Uzbekistani journalist

Otabek Sattoriy is an independent blogger and journalist from Uzbekistan. He was arrested on January 29, 2021, on charges of extortion and libel and was sentenced to six years and six months in prison. However, these charges likely resulted from Sattoriy's coverage of government corruption during the 2020-1 gas shortage.

== Background ==
Following the death of Islam Karimov in 2016, restrictions placed on the media in Uzbekistan loosened somewhat. As a result, many independent bloggers and journalists started posting on different social media platforms, such as Telegram.

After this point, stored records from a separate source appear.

/-- The drain per picture and the bucket size in bits. -/
def State.encDrain (s : State) (n : Nat) : Q := if s.get (F.ENC_CTX_CTL_RC_MODE n) = 1 then s.encNd n else s.encN n
def State.encBuf (s : State) (n : Nat) : Q :=
  let rate := if s.get (F.ENC_CTX_CTL_RC_MODE n) = 1 then s.get (F.ENC_CTX_RC_RATE_MAXRATE n)
    else s.get (F.ENC_CTX_RC_RATE_BITRATE n)
  Q.ofNat (rate * 100 * s.get (F.ENC_CTX_RC_BUF_BUF_MS n))

/-- Tile columns and rows for `k` engines (R134). -/
def State.encTiles (s : State) (n k : Nat) : Nat × Nat :=
  let c := max 1 (min (roundUp (s.get (F.ENC_CTX_DIM_W n)) 64 / 256) (min 10 (max k (s.get (F.ENC_CTX_GOP_COLS_MIN n)))))
  (c, ceilDiv k c)

/-- Cmin of R143 in bytes. -/
def State.encCmin (s : State) (n k : Nat) : Nat :=
  let t := s.encTiles n k
  1024 + 3 * (s.encCols n * s.encRows n) + 8 * (t.1 * t.2)

/-- H and T of R144 for the picture to dispatch. -/
def State.encBudget (s : State) (n k : Nat) (idr : Bool) : Q × Q :=
  let c := s.encCtx n
  let mode := s.get (F.ENC_CTX_CTL_RC_MODE n)
  let g := s.get (F.ENC_CTX_GOP_IDR_PERIOD n)
  let nb := s.encN n
  let tnom := if g = 0 then nb else (nb.times (Q.ofNat ((if idr then 4 else 1) * g))).over (g + 3)
  let cap8 := Q.ofNat (s.rd (R.ENC_CTX_CAP n) * 8)
  let buf := s.encBuf n
  let h := if mode = 2 then cap8 else Q.min cap8 ((buf.minus c.fill).plus (s.encDrain n))
  let h15 := (h.times (Q.ofNat 15)).over 16
  let tc := if mode = 0 then tnom.minus ((c.fill.minus (buf.over 2)).over 8)
    else if mode = 1 then tnom.minus ((c.excess.times (Q.ofNat (s.get (F.ENC_CTX_RATE_DEN n)))).over
      (2 * s.get (F.ENC_CTX_RATE_NUM n)))
    else h15
  let tc := if mode = 2 then tc else tc.clamp (tnom.over 4) (tnom.times (Q.ofNat 2))
  let t := (tc.minus c.debit).clamp (Q.ofNat (s.encCmin n k * 8)) h15
  (h.norm, t.norm)

/-- Registers of an encode context that report what its declared parameters come to: its load, and the size of a reference slot
(R155). -/
def State.encDerived (s : State) (off : Nat) : Option Nat :=
  match regIdx off (R.ENC_CTX_LOAD 0) 0x100 64, regIdx off (R.ENC_CTX_REF_BYTES 0) 0x100 64 with
  | some n, _ => some (((s.encJob n).l.over 1000000).ceil.toNat % 2 ^ 14)
  | none, some n => some (s.encRefBytes n % 2 ^ 32)
  | none, none => none

/-! ### Sources (R123, R126 to R128) -/

/-- A source picture is skipped (R128, R137, R149). -/
def State.encSkip (s : State) (n : Nat) (f : Fld) : State :=
  let c := s.encCtx n
  (s.setEnc n { c with skipped := min 65535 (c.skipped + 1) }).inc f

/-- A taken picture is complete in its slot: it waits, and a picture that waited is skipped (R128). -/
def State.encWait (s : State) (n : Nat) (p : EncSrc) : State :=
  let c := s.encCtx n
  let s := if c.waiting.isSome then (s.encSkip n (F.ENC_CTX_SKIPPED n)).raiseU 130 else s
  (s.setEnc n { s.encCtx n with waiting := some p }).encReleaseEs n

/-- Look at the oldest source picture offered (R123): one in DIV + 1 is taken. A decoded picture, and a scaled surface,
is copied first (R126, R135 step 2). -/
def State.encSource (s : State) (n : Nat) : State :=
  let c := s.encCtx n
  let kind := s.get (F.ENC_CTX_SRC_KIND n)
  match c.offers with
  | [] => s
  | p :: rest =>
    let copies := decide (kind = 1) || (decide (kind = 3) && decide (0 < s.get (F.ENC_CTX_SRC_SCALE n)))
    if copies && c.filling.isSome then s
    else
      let st := s.get (F.ENC_CTX_STAT_STATE n)
      let take := decide (c.seen % (s.get (F.ENC_CTX_SRC_DIV n) + 1) = 0)
      let s := s.setEnc n { c with offers := rest, seen := c.seen + 1 }
      if st ≠ 1 ∧ st ≠ 2 then s.encReleaseEs n
      else if !take then s.encReleaseEs n
      else
        let s := s.putB (F.ENC_CTX_STAT_SRC_IDLE n) false
        if st = 2 then (s.encSkip n (F.ENC_CTX_SKIPPED n)).encReleaseEs n
        else if copies then s.setEnc n { s.encCtx n with filling := some p }
        else s.encWait n p

/-! ### Shedding and starting -/

/-- ENC_CTX_FULLNESS shows F (R155). -/
def State.encShowFill (s : State) (n : Nat) : State :=
  s.wr (R.ENC_CTX_FULLNESS n) (min (s.encCtx n).fill.floor.toNat (2 ^ 32 - 1))

/-- Rate control as EN = 1 and re-admission set it (R144, R145); the next picture is an IDR picture (R131). -/
def State.encReset (s : State) (n : Nat) : State :=
  (s.setEnc n { s.encCtx n with
    fill := ((s.encBuf n).over 2).norm
    excess := ⟨0, 1⟩
    debit := ⟨0, 1⟩
    alphaIdr := none
    alphaP := none
    idrDue := true }).encShowFill n

def State.encShed (s : State) (n : Nat) : State :=
  if s.get (F.ENC_CTX_STAT_STATE n) = 2 then s
  else
    let s := s.put (F.ENC_CTX_STAT_STATE n) 2
    let s := (((s.put (F.ENC_CTX_ENGS n) 0).put (F.ENC_CTX_STAT_NENG n) 0).raiseU 132).faultU 50
    let c := s.encCtx n
    let drop := match c.run with
      | some r => r.engines.isEmpty || !(r.engines.all (fun e => s.flag (F.ENC_ENG_STAT_IN_SERVICE e)))
      | none => false
    let s := match c.run with | some r => if drop then s.encIdleEngines n r.engines else s | none => s
    let s := if c.waiting.isSome then s.encSkip n (F.ENC_CTX_SKIPPED n) else s
    let c := s.encCtx n
    (s.setEnc n { c with planned := none, waiting := none, run := if drop then none else c.run }).encReleaseEs n

def State.encApply (s : State) (js : List AdmJob) (a : Admission) : State :=
  let one := fun (s : State) (j : AdmJob) (es : List Nat) =>
    if es = [] then s.encShed j.id
    else
      let s := if s.get (F.ENC_CTX_STAT_STATE j.id) = 2 then
          ((s.encReset j.id).put (F.ENC_CTX_STAT_STATE j.id) 1).raiseU 133 else s
      s.encAssign j.id es
  let s := js.foldl (fun (s : State) j => s.setEnc j.id { s.encCtx j.id with prio := j.prio }) s
  match a with
  | .refused _ _ => s
  | .placed pl => (js.foldl (fun s j => one s j (pl.of j.id)) s).encLoads
  | .some_ pl => (js.foldl (fun s j => one s j (pl.of j.id)) s).encLoads

/-- An admission run that no COMMIT started (R83, R132), as `State.decAdmit`. -/
def State.encAdmit (s : State) (shed : Bool) (drop : Option Nat) : State :=
  let js := (s.encSet shed).map (fun n => s.encJob n)
  s.encApply js (admission (Q.ofNat (s.get F.ENC_GLB_CAP_SAMPLES * 1000000)) s.encEngines js
    (fun n => if drop = some n then [] else s.encPlan n) false)

/-- Is an engine one that a COMMIT or a fault retires, so that it takes no further picture (R92, R438)? -/
def State.encRetiring (s : State) (e : Nat) : Bool := s.flag (F.ENC_ENG_CTL_RETIRE e) || s.flag (F.ENC_ENG_STAT_RETIRED_FAULT e)

/-- Engines that a COMMIT or a fault retired leave service once they run no picture (R92, R438). -/
def State.encDue (s : State) : List Nat :=
  s.encEngines.filter (fun e => s.encRetiring e && !s.flag (F.ENC_ENG_STAT_BUSY e) &&
    !(s.enc.ctx.any (fun p => p.2.onEngines && (match p.2.run with | some r => r.engines.contains e | none => false))))

def State.encLeave (s : State) : State := s.encDue.foldl (fun s e => s.putB (F.ENC_ENG_STAT_IN_SERVICE e) false) s

/-- Retired engines leave service, and admission runs once for them. -/
def State.encRetires (s : State) : State := if s.encDue.isEmpty then s else s.encLeave.encAdmit false none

Sattoriy ran a blog called Halq Fikiri (People's Opinion), on which he often covered alleged corruption by local officials.

== Arrest and trial ==
In December 2020, Sattoriy was confronted while filming a story about high prices at a market by a man who, “tried to prevent him from filming, forcefully taking his phone and then returning it broken.” When “the man gave Sattoriy a replacement, police detained the blogger and accused him of extorting the man to get the phone.” His lawyer described the charges as “fabricated.”

On July 15, 2021, an appeals court ruled against Sattoriy and upheld the charges.

On April 5, 2022, the Supreme Court upheld the sentence and charges.

== International response ==
The Committee to Protect Journalists wrote, “Uzbekistan authorities should immediately release journalist Otabek Sattoriy, not contest his appeal, and allow all journalists to work freely and without fear of reprisal,” in response to his arrest.

The US-based NGO Freedom Now filed a petition on the case to the United Nations Working Group on Arbitrary Detention.